Agents are the new users.
Investing capital in a machine-native world.
A note before this week’s piece.
I started in AI in 1992. After thirty years of working in distributed systems, IP markets, and a decade in crypto, I came back to it in 2023 because I believed the new models were genuinely different: human-enhancing rather than human-extractive. No longer exclusively for mining data or capturing attention. Something that actually makes people more capable.
The thesis has been building for three years. But the last few months have changed what agents can actually do, and that changes everything that follows from it.
This is where I have landed. Here is the thesis.
For half a century, software has been built to serve humans. Sessions began when users opened an application and ended when they closed it. Humans needed intuitive interfaces. Discovery happened through search, recommendation, and advertising. Fortunes were made optimising for these principles, spawning the most successful companies in history.
The assumption that every piece of software has a human at the end of it is no longer safe to make.
Agents are programs instructed by humans to act through other software, and a rapidly growing share of software is now being written for them. What agents want is clean APIs, persistent memory, cheap tokens, and frictionless coordination at scale. A polished user interface, the obsession of a generation of product managers, is worthless to a program calling an API.
A new kind of user, not a new kind of client
The instinct is to frame this as client-server done differently. It is not. A client fetches resources a human will consume. An agent consumes the resources itself, decides what to do with them, and acts. The human is one or more steps removed from the transaction, sometimes absent entirely. That is a different relationship to the software, and it produces different requirements at every layer.
eBay could not have existed before the internet. It was a categorically different thing from a classified ad, made possible by a new medium of exchange. Uber could not have existed before GPS-enabled smartphones, always-on location, mobile payments, and two-sided real-time matching existed simultaneously. Neither company was an incumbent adapting to a new platform. Both were founded because a new kind of user made a new category of product possible.
The agent is that kind of user.
Why now
Until late 2025, language models could write paragraphs and answer questions but could not be trusted to chain tool calls, hold multi-step context, or act on behalf of a user long enough to complete anything useful. Once they could, a class of applications became viable that had not previously existed. The most popular among them accumulated hundreds of thousands of users within months.
Inference costs fell an order of magnitude in eighteen months. Open-source models narrowed the capability gap with frontier labs substantially for practical workloads. Within twelve to eighteen months, frontier-quality inference will run locally on consumer hardware, within reach of any high-agency developer.
None of these conditions existed two years ago. None of them is reversing.
The stack is not ready
Software is built on what came before. Some layers will evolve, some will be replaced, but the stack as it stands is not sufficient for an agent at the end of it.
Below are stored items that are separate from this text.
/-- The picture that layer `j` of composer `n` would take: ring, descriptor address, tag, CTAGS. `shown` is the picture of a
PIC layer of WCMP. -/
def State.layerWants (s : State) (n j : Nat) (shown : Option Nat) : Option LayerPic :=
  let kind := s.inForce (R.LAYER_FMT_KIND n j)
  if kind = 2 then
    let newest := s.pics.dropWhile (fun p => !(p.slot.isSome && s.picComplete p.tag))
    let pick := if n = 8 then s.pics.find? (fun p => decide (some p.tag = shown))
      else (newest.drop (s.inForce (R.LAYER_CTL_DELAY n j))).head?
    match pick with
    | some ⟨tag, some slot, _⟩ =>
      let a := s.descAddr slot
      if s.picComplete tag && !s.layerHole n j a then some ⟨n, j, 0, a, tag, fieldLE (s.rodRead 11 (a + 0x8A) 2) 0 2⟩ else none
    | _ => none
  else if kind = 3 ∨ kind = 4 then
    match (s.decOut.filter (fun e => decide (e.1 = kind - 3))).getLast? with
    | some e => some ⟨n, j, kind - 2, e.2.1, fieldLE (s.rodRead 11 e.2.1 4) 0 4, fieldLE (s.rodRead 11 (e.2.1 + 0x18) 2) 0 2⟩
    | none => none
  else none

/-- Put a picture in force, or none. -/
def State.setLayer (s : State) (n j : Nat) (p : Option LayerPic) : State :=
  { s with lays := s.lays.filter (fun q => decide (q.n ≠ n ∨ q.j ≠ j)) ++ p.toList }

/-- A picture's colour codes do not suit the composer (R285). -/
def State.colourMm (s : State) (p : LayerPic) : Bool :=
  let b := s.rodRead 11 (p.addr + (if p.ring = 0 then 0x0C else 0x10)) 3
  decide (fieldLE b 0 1 ≠ s.inForce (R.CMP_CFG_PRIM p.n) ∨ fieldLE b 1 1 ≠ s.inForce (R.CMP_CFG_TRC p.n)) ||
  !([0, 1, 5, 6, 9].contains (fieldLE b 2 1))

/-- One video layer at a commit point. -/
def State.layerChoose (s : State) (n j : Nat) (shown : Option Nat) : State :=
  if s.inForce (R.LAYER_CTL_EN n j) = 0 ∨ s.inForce (R.LAYER_FMT_KIND n j) < 2 then
    (s.setLayer n j none).set (I.LAYER_HOLD n j) 0
  else
    let old := (s.layerPic n j).filter (fun p => decide (p.ring + 2 = s.inForce (R.LAYER_FMT_KIND n j)))
    let s1 := match s.layerWants n j shown with
      | some p =>
        let held := s.get (I.LAYER_HOLD n j)
        if s.inForce (R.LAYER_CTL_CONC n j) = 1 ∧ bit p.ctags 5 ∧ held < s.inForce (R.LAYER_CTL_HOLD_MAX n j) ∧ old ≠ some p then
          (((s.setLayer n j old).set (I.LAYER_HOLD n j) (held + 1)).set (R.CMP_STAT_HOLD n) 1).raise (E.cmpHold n)
        else (s.setLayer n j (some p)).set (I.LAYER_HOLD n j) 0
      | none => s.setLayer n j old
    match s1.layerPic n j with
    | some p =>
      let s2 := s1.rodUse 11 p.addr 256
      if s2.colourMm p then (s2.set (R.CMP_STAT_COLOUR_MM n) 1).raise (E.cmpColourMm n) else s2
    | none => s1

/-- Reader `n` of a descriptor writes its RELEASED byte. -/
def State.releaseAt (s : State) (rod a : Nat) : State := if s.trayRead a 1 = [1] then s else s.trayPut rod a [1]
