/-- The engine takes jobs. -/
def State.dmaKick (s : State) (d : Nat) : State := State.dmaGo d 256 s

/-- DMA_TAIL_WRITE (spec/17 R415). -/
def execDmaTailWrite (d : Fin 8) (slot : BitVec 8) (s : State) : Res :=
  .next (s.hostToBead 15 (2 + d) fun s => (s.utlPost (I.DMA_LIM d) (R.DMA_CFG_TAIL d) slot.toNat).dmaKick d)

/-- The data of a job, whether its source read was good, and the state with what the read records: the host's bytes for
DIR 0. -/
def State.dmaData (s : State) (j : UtlJob) (host : List Byte) : List Byte × Bool × State :=
  if j.dir = 0 then (slice host 0 (j.u 0x18 4), true, s)
  else s.bufRead (j.dflag 1) (j.u 6 1) (j.u 8 8) (j.u 0x18 4)

/-- Put bytes at the destination of a job. -/
def State.dmaPut (s : State) (j : UtlJob) (d : List Byte) : State :=
  if d = [] then s
  else if j.dir = 1 then s.emit (.hostWrite (j.u 0x10 8) d)
  else s.bufWrite (j.dflag 2) (j.u 0x1C 1) (j.u 0x10 8) d

/-- DMA_JOB_DONE (spec/17 R415): the job in progress ends. `ok` tells that the host's side completed it, `data` are the bytes that
the host returned. A job ended by ACCESS or HOST has moved an unstated part of its bytes. -/
def execDmaJobDone (d : Fin 8) (ok : Bool) (data : List Byte) (s : State) : Res :=
  .next (match s.dmas.find? (fun j => decide (j.n = d.val)) with
    | none => s
    | some j =>
      let r := s.dmaData j data
      let s1 := r.2.2
      let dstBad := decide (j.dir ≠ 1) && j.dflag 2 && !s1.bufGranted true (j.u 0x10 8) (j.u 0x18 4) true
      let host := !ok && decide (j.dir ≠ 2)
      let st := if host then 2 else if !r.2.1 || dstBad then 1 else 0
      let s2 := if st = 0 then s1.dmaPut j r.1
        else if dstBad then s1.dmaPut j r.1
        else s1.drawn.dmaPut j (r.1.take (s1.free % (r.1.length + 1)))
      (s2.dmaEnd j st).dmaKick d)

/-- The job in progress is cut. -/
def State.dmaCut (s : State) (d : Nat) (log : Bool) : State :=
  match s.dmas.find? (fun j => decide (j.n = d)) with
  | none => s
  | some j =>
    let s1 := ({ s with dmas := s.dmas.filter (fun k => decide (k.n ≠ d)) } : State).set (R.DMA_EVT_CUT d) 1
    let r := s1.dmaData j (s1.drawn.freeBytes (j.u 0x18 4))
    let s2 := s1.drawn.drawn.dmaPut j (r.1.take (s1.free % (r.1.length + 1)))
    if log then s2.endJob (dmaJobOf j) 1 else { s2 with jobs := s2.jobs.erase (dmaJobOf j) }

/-- DMA_DISABLE (spec/17 R415). -/
def execDmaDisable (d : Fin 8) (s : State) : Res :=
  .next (s.hostToBead 15 (2 + d) fun s => (s.set (R.DMA_CFG_EN d) 0).dmaCut d true)

/-- UTL has drained for T (spec/02 R69): every job posted before T's frame start has ended. -/
def State.utlDrained (s : State) (t : Nat) : Bool :=
  s.dfls.isEmpty && s.dmas.isEmpty && (decide (t = 0) || (s.tagIssued t &&
    (List.range 2).all (fun n => !s.on (R.DFL_CFG_EN n) || decide (s.get (R.DFL_HEAD_SLOT n) =
      if s.get (I.DFL_LIM n) = 0 then s.get (R.DFL_TAIL_SLOT n) else s.get (I.DFL_LIM n) - 1)) &&
    (List.range 8).all (fun d => !s.on (R.DMA_CFG_EN d) || decide (s.get (R.DMA_CFG_HEAD d) =
      if s.get (I.DMA_LIM d) = 0 then s.get (R.DMA_CFG_TAIL d) else s.get (I.DMA_LIM d) - 1))))

end Sys2Proof.Machine
end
Compute must be summoned and released by code, on demand, addressable by a running program rather than provisioned by a human sizing a server. Memory must persist across sessions and travel between agents without losing fidelity. Today’s vector databases and context windows are early approximations, not solutions.
Coordination must become a first-class primitive, because software now brokers work between thousands of autonomous programs sharing context and negotiating handoffs in real time. Identity is the most underestimated piece. OAuth scopes, SAML assertions, and IAM role chains exist, but none were designed for autonomous delegation without a human in the loop. That is the new surface area, and it is mostly empty.
Tooling has to be built for machine consumption. Structured outputs, predictable schemas, clean error handling, because no human will ever see them. The harness that decides when and how a model is called has come to matter as much as the model itself.
None of these layers exists in mature, agent-native form. Architecture that serves agents well rarely emerges from architecture built for someone else.
What most people are getting wrong
Every incumbent is taking existing infrastructure and adding an agent layer on top: a database with an agent API, a cloud provider with agentic orchestration, an identity system with delegation hooks. These are the right ideas built the wrong way around.
Vast.ai is purpose-built for agent workloads and has over 20,000 GPUs online. It serves a class of customer AWS was not designed to serve: agents procuring compute dynamically on their own. Prime Intellect is building the training surface for autonomous agents themselves. Their Environments Hub hosts hundreds of open RL environments where agents learn to act, the substrate frontier labs now spend hundreds of millions of dollars on, a category of software that did not need to exist when the entity being trained was a human. Dimensional, an OS bridging LLM reasoning to robot hardware, could not exist before agents could reason well enough to direct physical systems.
These companies exist because of the agent. They could not have been built for any other user.
Why I believe this
I wrote my PhD on Mixtures of Experts applied to speech recognition at Cambridge in 1997, the architecture that now powers almost every frontier model. I backed Circle at Series A in 2013 when digital payment infrastructure was an abstraction most people found unconvincing.
The pattern is the same each time. Infrastructure precedes applications. The best time to invest in it is when the application layer is still being imagined. That is exactly what we are doing now, across fourteen companies building the compute, memory, identity, and verification layers agents need to operate at scale.